Фактически ваша книга «Философские проблемы структурного анализа в гуманитарных науках: критический очерк концепций французского структурализма» была опубликована почти одновременно с выходом перевода «Слов и вещей». Верно ли, что она представляет собой переработку вашей кандидатской диссертации? Но между защитой (1973) и публикацией монографии (1977) прошло четыре года. Значит ли это, что на пути публикации книги возникали препятствия?

Да, этот разрыв во времени не случаен. Защищалась я в феврале 1973 года и к концу года успела переделать и значительно расширить диссертацию, представив книгу на Ученом совете. Однако прохождение книги было трудным. Проблемы возникли уже при подготовке рукописи к Ученому совету. Владислав Лекторский обращался к разным людям с просьбой поддержать книгу на Ученом совете, но они, даже дружески настроенные, реагировали настороженно: например, один известный логик заглянул в рукопись и отказался ее поддержать — слишком много описаний и слишком мало критики! А когда книга все же прошла через Ученый совет и была рекомендована к печати, начался следующий этап хождения по мукам: институтское начальство (особенно старался ученый секретарь Института философии Быков) упорно и без объяснений изымало ее из планов редподго-товки издательства «Наука». Сломить сопротивление удалось лишь тогда, когда вместо Кондакова заведующим философской редакцией «Науки» стал Валерий Шуков (в 1990-е

годы он примкнул к движению возрождения казачества!). Игорь Смирнов, в то время ученый секретарь Отделения философии и права АН СССР, хорошо знавший мою работу, убедил его в том, что нужно обеспечить передачу книги в издательство через голову институтского начальства; книга была затребована и передана — под личную ответственность Смирнова. Кстати, впоследствии он обессмертил свое имя организацией и, можно сказать, идеологическим обеспечением международного симпозиума по проблеме «бессознательного» (тогда это называлось «неосознаваемая психическая деятельность») в 1979 году в Тбилиси — без его самого активного участия это крупнейшее международное научное мероприятие советского времени не могло бы состояться!
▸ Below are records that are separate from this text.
def OWait.dec (w : Nat) (ix : Option W32) : Option OWait :=
  if bits w 14 8 = 0 ∧ ix = none then
    some { g := gOf w, cls := BitVec.ofNat 5 (bits w 19 15), n := BitVec.ofNat 8 (bits w 7 0) }
  else none

def OFence.dec (w : Nat) (ix : Option W32) : Option OFence :=
  if bits w 3 0 = 0 ∧ ix = none then
    do
      let scope' ← Scope.ofCode (bits w 7 4)
      some { g := gOf w, pred := BitVec.ofNat 6 (bits w 19 14), succ := BitVec.ofNat 6 (bits w 13 8), scope := scope' }
  else none

def OLwatch.dec (w : Nat) (ix : Option W32) : Option OLwatch :=
  if bits w 9 4 = 0 then
    do
      let a' ← Src.ofCode (bits w 19 15)
      let b' ← Src.ofCode (bits w 14 10)
      let scope' ← Scope.ofCode (bits w 3 0)
      some { g := gOf w, ix := ix, a := a', b := b', scope := scope' }
  else none

def OR3.dec (w : Nat) (ix : Option W32) (fn : Nat) : Option OR3 :=
  if bits w 3 0 = fn then
    do
      let d' ← Dst.ofCode (bits w 19 14)
      let a' ← Src.ofCode (bits w 13 9)
      let b' ← Src.ofCode (bits w 8 4)
      some { g := gOf w, ix := ix, d := d', a := a', b := b' }
  else none

def OR2.dec (w : Nat) (ix : Option W32) : Option OR2 :=
  if bits w 8 0 = 0 then
    do
      let d' ← Dst.ofCode (bits w 19 14)
      let a' ← Src.ofCode (bits w 13 9)
      some { g := gOf w, ix := ix, d := d', a := a' }
  else none

def OR3n.dec (w : Nat) (ix : Option W32) : Option OR3n :=
  do
    let d' ← Dst.ofCode (bits w 19 14)
    let a' ← Src.ofCode (bits w 13 9)
    let b' ← Src.ofCode (bits w 8 4)
    some { g := gOf w, ix := ix, d := d', a := a', b := b', n := Fin.ofNat 16 (bits w 3 0) }

def OStg.dec (w : Nat) (ix : Option W32) : Option OStg :=
  if bits w 8 0 = 0 then
    do
      let d' ← finOf 40 (bits w 19 14)
      let a' ← Src.ofCode (bits w 13 9)
      some { g := gOf w, ix := ix, d := d', a := a' }
  else none

def OMovi.dec (w : Nat) (ix : Option W32) : Option OMovi :=
  if bits w 13 9 = 0 && bits w 3 0 = 0 then
    do
      let d' ← Dst.ofCode (bits w 19 14)
      let b' ← Src.ofCode (bits w 8 4)
      some { g := gOf w, ix := ix, d := d', b := b' }
  else none

def OCmp.dec (w : Nat) (ix : Option W32) : Option OCmp :=
  do
    let pe' ← pairOf 8 (bits w 19 14)
    let a' ← Src.ofCode (bits w 13 9)
    let b' ← Src.ofCode (bits w 8 4)
    let c' ← Cond.ofCode (bits w 3 0)
    some { g := gOf w, ix := ix, pe := pe', a := a', b := b', c := c' }

def OPlog.dec (w : Nat) (ix : Option W32) : Option OPlog :=
  if ix = none then
    do
      let pe' ← pairOf 8 (bits w 19 14)
      let pa' ← finOf 16 (bits w 13 9)
      let pb' ← finOf 16 (bits w 8 4)
      let op' ← Lop.ofCode (bits w 3 0)
      some { g := gOf w, pe := pe', pa := pa', pb := pb', op := op' }
  else none

def OLd.dec (w : Nat) (ix : Option W32) : Option OLd :=
  do
    let d' ← Dst.ofCode (bits w 19 14)
    let a' ← Src.ofCode (bits w 13 9)
    let b' ← Src.ofCode (bits w 8 4)
    let scope' ← Scope.ofCode (bits w 3 0)
    some { g := gOf w, ix := ix, d := d', a := a', b := b', scope := scope' }

def OSt.dec (w : Nat) (ix : Option W32) : Option OSt :=
  if bits w 14 14 = 0 then
    do
      let v' ← Src.ofCode (bits w 19 15)
      let a' ← Src.ofCode (bits w 13 9)
      let b' ← Src.ofCode (bits w 8 4)
      let scope' ← Scope.ofCode (bits w 3 0)
      some { g := gOf w, ix := ix, v := v', a := a', b := b', scope := scope' }
  else none

def OStl.dec (w : Nat) (ix : Option W32) : Option OStl :=
  if bits w 14 14 = 0 ∧ bits w 3 0 = 0 then
    do
      let v' ← Src.ofCode (bits w 19 15)
      let a' ← Src.ofCode (bits w 13 9)
      let b' ← Src.ofCode (bits w 8 4)
      some { g := gOf w, ix := ix, v := v', a := a', b := b' }
  else none

def OPfd.dec (w : Nat) (ix : Option W32) : Option OPfd :=
  if bits w 17 14 = 0 ∧ bits w 3 0 = 0 then
    do
      let die' ← boolOf (bits w 19 18)
      let a' ← Src.ofCode (bits w 13 9)
      let b' ← Src.ofCode (bits w 8 4)
      some { g := gOf w, ix := ix, die := die', a := a', b := b' }
  else none

def OCbo.dec (w : Nat) (ix : Option W32) : Option OCbo :=
  if bits w 17 14 = 0 then
    do
      let kind' ← CboKind.ofCode (bits w 19 18)
      let a' ← Src.ofCode (bits w 13 9)
      let b' ← Src.ofCode (bits w 8 4)
      let scope' ← Scope.ofCode (bits w 3 0)
      some { g := gOf w, ix := ix, kind := kind', a := a', b := b', scope := scope' }
  else none

def OCsrr.dec (w : Nat) (ix : Option W32) : Option OCsrr :=
  if bits w 13 12 = 0 ∧ ix = none then
    do
      let d' ← Dst.ofCode (bits w 19 14)
      some { g := gOf w, d := d', csr := BitVec.ofNat 12 (bits w 11 0) }
  else none

def OCsrw.dec (w : Nat) (ix : Option W32) : Option OCsrw :=
  if bits w 14 12 = 0 then
    do
      let a' ← Src.ofCode (bits w 19 15)
      some { g := gOf w, ix := ix, a := a', csr := BitVec.ofNat 12 (bits w 11 0) }
  else none

def OXbc.dec (w : Nat) (ix : Option W32) : Option OXbc :=
  if bits w 4 0 = 0 then
    do
      let all' ← boolOf (bits w 16 16)
      let vd' ← VReg.ofCode (bits w 15 10)
      let a' ← Src.ofCode (bits w 9 5)
      some { g := gOf w, ix := ix, f := Fin.ofNat 8 (bits w 19 17), all := all', vd := vd', a := a' }
  else none

def OXin.dec (w : Nat) (ix : Option W32) : Option OXin :=
  if bits w 16 16 = 0 ∧ bits w 4 4 = 0 then
    do
      let vd' ← VReg.ofCode (bits w 15 10)
      let a' ← Src.ofCode (bits w 9 5)
      some { g := gOf w, ix := ix, f := Fin.ofNat 8 (bits w 19 17), vd := vd', a := a', lane := Fin.ofNat 16 (bits w 3 0) }
  else none

def OXex.dec (w : Nat) (ix : Option W32) : Option OXex :=
  if bits w 4 4 = 0 ∧ ix = none then
    do
      let d' ← Dst.ofCode (bits w 19 14)
      let va' ← VReg.ofCode (bits w 10 5)
      some { g := gOf w, d := d', f := Fin.ofNat 8 (bits w 13 11), va := va', lane := Fin.ofNat 16 (bits w 3 0) }
  else none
Тем не менее в 1978 году за работу «Философские проблемы структурного анализа в гуманитарных науках» вы получили премию Ленинского комсомола. Стало ли это для вас неожиданностью ?

Да, премию я получила. Причем это был особый год — юбилейный для комсомольской организации, созданной в 1918 году. К тому же моя книжка была удостоена этой премии вслед за работой Сергея Сергеевича Аверинцева о Плутархе, и такое соседство позволяло мне воспринимать эту награду как нечто достойное, а не дискредитирующее, как сейчас может показаться. К тому же руководителем комитета по присуждению этих премий был известный физик, лауреат Нобелевской премии академик Николай Басов. Я его никогда не видела, не была с ним знакома и ничего о его роли в этом награждении не знаю, хотя меня повсеместно считали как минимум его родственницей. Конечно, присуждение этой премии стало неожиданностью, но не совсем: сначала совет молодых ученых отправил мою книгу на обычный всесоюзный конкурс, а потом, как мне сказали, она была перенаправлена на этот более высокий по статусу конкурс. Я тогда ожидала рождения дочери, правительственную поздравительную телеграмму получила, но на официальную церемонию награждения не попала; диплом и памятный значок мне вручили уже в начале 1979 года в самой будничной бюрократической обстановке. Денежная составляющая премии — 2 тысячи рублей — помогла мне тогда вступить в жилищный кооператив, что после рождения дочери было очень актуально.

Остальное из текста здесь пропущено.